WHAT YOU HAVE TO DO:
Here the job is to return only the lines of the material, exactly, from the first one to the line with "claimed, unless it".

RECORDS FOR THE EXERCISE:
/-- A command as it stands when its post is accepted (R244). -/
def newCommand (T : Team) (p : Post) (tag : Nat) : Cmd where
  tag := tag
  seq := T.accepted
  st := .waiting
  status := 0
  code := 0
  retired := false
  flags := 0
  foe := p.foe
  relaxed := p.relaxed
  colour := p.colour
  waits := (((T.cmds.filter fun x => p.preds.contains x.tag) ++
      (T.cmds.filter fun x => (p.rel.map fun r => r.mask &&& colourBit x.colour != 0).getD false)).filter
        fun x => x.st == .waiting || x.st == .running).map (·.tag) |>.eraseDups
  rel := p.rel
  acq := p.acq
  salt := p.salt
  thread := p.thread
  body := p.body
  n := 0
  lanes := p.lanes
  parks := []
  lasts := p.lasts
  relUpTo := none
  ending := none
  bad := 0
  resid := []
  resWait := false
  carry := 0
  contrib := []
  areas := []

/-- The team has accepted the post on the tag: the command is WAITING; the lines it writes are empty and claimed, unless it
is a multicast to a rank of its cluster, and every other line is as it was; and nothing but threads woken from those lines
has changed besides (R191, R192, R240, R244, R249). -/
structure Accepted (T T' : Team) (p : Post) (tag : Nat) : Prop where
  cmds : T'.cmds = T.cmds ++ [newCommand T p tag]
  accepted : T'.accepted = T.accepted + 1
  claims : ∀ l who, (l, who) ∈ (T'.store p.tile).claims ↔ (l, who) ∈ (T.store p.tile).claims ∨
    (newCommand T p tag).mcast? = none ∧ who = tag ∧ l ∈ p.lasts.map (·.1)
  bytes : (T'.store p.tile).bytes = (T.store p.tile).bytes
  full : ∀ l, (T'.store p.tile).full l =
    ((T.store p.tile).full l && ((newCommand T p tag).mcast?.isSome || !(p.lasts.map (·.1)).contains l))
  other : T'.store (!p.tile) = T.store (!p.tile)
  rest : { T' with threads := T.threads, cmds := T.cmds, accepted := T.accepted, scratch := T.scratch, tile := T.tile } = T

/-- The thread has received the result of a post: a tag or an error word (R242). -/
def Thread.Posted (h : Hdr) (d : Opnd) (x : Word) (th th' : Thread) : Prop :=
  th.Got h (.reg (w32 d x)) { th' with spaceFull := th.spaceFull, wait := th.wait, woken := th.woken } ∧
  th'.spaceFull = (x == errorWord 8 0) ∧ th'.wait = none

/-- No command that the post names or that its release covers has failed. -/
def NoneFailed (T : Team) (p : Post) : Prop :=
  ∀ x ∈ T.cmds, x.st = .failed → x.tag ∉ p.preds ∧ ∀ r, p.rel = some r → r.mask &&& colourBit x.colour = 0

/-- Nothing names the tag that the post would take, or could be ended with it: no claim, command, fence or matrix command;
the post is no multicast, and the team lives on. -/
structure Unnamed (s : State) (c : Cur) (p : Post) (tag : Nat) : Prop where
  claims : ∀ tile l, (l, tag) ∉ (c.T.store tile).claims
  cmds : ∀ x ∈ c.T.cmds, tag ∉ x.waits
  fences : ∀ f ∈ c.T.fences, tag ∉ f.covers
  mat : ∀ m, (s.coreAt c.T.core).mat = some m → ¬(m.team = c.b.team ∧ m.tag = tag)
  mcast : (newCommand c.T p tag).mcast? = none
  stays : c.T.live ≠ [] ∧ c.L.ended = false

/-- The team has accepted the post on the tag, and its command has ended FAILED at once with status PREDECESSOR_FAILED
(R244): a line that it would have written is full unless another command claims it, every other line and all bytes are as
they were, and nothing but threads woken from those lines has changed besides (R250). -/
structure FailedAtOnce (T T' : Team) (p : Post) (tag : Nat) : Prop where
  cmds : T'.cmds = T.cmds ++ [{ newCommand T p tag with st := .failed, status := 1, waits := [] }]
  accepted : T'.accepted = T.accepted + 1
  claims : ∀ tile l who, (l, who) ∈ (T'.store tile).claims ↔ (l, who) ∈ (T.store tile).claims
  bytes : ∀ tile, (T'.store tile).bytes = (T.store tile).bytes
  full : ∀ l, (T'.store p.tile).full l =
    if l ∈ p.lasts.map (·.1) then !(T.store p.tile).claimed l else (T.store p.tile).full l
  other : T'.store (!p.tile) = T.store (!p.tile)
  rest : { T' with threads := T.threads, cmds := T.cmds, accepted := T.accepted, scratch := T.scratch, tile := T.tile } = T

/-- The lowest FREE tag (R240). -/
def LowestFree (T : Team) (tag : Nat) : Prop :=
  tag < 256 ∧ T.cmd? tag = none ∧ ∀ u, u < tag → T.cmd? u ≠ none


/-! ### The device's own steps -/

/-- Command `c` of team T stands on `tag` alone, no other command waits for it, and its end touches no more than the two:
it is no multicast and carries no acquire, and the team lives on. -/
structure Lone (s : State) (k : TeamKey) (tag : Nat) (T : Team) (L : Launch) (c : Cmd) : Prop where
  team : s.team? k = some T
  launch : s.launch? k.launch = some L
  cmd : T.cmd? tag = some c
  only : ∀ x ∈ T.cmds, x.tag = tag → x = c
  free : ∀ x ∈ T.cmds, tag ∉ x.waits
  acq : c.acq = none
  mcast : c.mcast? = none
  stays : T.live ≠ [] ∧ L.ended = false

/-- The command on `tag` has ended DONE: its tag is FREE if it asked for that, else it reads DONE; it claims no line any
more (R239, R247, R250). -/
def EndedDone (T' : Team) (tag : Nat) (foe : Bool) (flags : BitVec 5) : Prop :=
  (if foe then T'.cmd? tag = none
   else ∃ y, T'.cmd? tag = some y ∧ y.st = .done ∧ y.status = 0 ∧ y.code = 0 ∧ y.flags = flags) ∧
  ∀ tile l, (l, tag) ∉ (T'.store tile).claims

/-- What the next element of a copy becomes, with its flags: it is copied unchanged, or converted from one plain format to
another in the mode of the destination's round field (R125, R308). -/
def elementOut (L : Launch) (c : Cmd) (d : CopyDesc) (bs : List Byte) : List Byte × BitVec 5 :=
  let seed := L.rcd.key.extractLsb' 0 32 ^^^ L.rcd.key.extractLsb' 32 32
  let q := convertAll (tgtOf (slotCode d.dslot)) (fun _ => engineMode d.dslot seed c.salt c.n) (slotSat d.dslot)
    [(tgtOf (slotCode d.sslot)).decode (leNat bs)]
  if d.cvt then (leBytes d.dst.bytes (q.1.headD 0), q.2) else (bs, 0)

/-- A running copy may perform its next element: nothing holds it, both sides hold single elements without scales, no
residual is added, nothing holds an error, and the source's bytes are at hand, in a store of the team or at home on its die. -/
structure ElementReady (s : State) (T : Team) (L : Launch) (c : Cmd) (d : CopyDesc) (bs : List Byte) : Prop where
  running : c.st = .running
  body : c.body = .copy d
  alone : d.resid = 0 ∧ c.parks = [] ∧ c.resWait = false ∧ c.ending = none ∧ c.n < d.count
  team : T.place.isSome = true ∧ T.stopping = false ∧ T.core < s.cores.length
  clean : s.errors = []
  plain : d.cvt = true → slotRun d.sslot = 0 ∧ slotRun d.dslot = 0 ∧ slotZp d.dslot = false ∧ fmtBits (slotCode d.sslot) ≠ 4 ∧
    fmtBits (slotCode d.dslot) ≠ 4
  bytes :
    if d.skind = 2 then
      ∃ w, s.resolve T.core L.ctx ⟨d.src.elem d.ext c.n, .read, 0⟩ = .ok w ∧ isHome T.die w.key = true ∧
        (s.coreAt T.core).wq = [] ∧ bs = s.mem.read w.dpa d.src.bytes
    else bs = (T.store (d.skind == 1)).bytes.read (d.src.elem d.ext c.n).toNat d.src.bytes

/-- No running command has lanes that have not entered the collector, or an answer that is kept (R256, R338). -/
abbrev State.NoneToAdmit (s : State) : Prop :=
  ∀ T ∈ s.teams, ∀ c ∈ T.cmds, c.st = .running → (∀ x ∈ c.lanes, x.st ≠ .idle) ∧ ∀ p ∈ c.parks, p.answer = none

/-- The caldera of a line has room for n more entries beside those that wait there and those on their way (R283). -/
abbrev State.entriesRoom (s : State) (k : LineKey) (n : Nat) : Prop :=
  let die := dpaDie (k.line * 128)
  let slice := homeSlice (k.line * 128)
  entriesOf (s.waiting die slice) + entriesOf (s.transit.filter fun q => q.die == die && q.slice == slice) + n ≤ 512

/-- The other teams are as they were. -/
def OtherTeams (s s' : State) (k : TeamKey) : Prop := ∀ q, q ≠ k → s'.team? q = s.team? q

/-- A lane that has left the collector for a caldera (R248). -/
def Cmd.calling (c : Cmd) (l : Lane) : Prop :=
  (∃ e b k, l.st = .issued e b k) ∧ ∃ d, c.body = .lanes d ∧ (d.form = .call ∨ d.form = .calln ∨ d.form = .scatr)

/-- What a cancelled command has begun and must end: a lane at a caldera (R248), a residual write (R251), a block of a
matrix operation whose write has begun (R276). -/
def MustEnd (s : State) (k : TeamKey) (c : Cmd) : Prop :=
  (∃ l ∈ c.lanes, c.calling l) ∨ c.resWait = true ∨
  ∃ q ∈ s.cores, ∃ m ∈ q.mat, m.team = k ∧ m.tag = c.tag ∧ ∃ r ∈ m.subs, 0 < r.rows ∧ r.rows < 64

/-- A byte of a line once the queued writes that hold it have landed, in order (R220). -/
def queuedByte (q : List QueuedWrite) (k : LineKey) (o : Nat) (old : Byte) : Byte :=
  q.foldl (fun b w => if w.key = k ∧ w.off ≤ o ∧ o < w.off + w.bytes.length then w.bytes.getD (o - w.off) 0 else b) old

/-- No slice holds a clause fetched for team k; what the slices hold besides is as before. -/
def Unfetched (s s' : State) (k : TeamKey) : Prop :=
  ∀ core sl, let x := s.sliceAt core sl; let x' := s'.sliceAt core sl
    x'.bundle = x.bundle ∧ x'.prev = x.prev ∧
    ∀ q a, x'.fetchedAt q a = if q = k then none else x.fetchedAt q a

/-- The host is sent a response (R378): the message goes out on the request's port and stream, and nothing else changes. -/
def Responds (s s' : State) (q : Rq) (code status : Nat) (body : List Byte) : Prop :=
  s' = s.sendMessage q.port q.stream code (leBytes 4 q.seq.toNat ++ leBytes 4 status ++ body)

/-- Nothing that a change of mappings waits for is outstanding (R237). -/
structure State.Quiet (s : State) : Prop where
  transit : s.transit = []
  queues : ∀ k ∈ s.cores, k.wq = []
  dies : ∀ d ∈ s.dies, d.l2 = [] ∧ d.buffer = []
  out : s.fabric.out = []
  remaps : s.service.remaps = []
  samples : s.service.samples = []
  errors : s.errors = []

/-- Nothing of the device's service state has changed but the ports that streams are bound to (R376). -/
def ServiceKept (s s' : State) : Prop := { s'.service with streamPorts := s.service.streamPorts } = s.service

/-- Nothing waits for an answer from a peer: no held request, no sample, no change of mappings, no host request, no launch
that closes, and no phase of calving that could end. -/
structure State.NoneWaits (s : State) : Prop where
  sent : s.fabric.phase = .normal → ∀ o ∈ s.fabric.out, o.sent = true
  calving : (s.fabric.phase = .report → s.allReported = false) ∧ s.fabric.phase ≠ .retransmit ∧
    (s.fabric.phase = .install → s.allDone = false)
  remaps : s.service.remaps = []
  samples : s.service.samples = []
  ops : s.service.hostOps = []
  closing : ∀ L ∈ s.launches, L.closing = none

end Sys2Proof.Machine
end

THE COMPLETED TASK:
/-- A command as it stands when its post is accepted (R244). -/
def newCommand (T : Team) (p : Post) (tag : Nat) : Cmd where
  tag := tag
  seq := T.accepted
  st := .waiting
  status := 0
  code := 0
  retired := false
  flags := 0
  foe := p.foe
  relaxed := p.relaxed
  colour := p.colour
  waits := (((T.cmds.filter fun x => p.preds.contains x.tag) ++
      (T.cmds.filter fun x => (p.rel.map fun r => r.mask &&& colourBit x.colour != 0).getD false)).filter
        fun x => x.st == .waiting || x.st == .running).map (·.tag) |>.eraseDups
  rel := p.rel
  acq := p.acq
  salt := p.salt
  thread := p.thread
  body := p.body
  n := 0
  lanes := p.lanes
  parks := []
  lasts := p.lasts
  relUpTo := none
  ending := none
  bad := 0
  resid := []
  resWait := false
  carry := 0
  contrib := []
  areas := []

/-- The team has accepted the post on the tag: the command is WAITING; the lines it writes are empty and claimed, unless it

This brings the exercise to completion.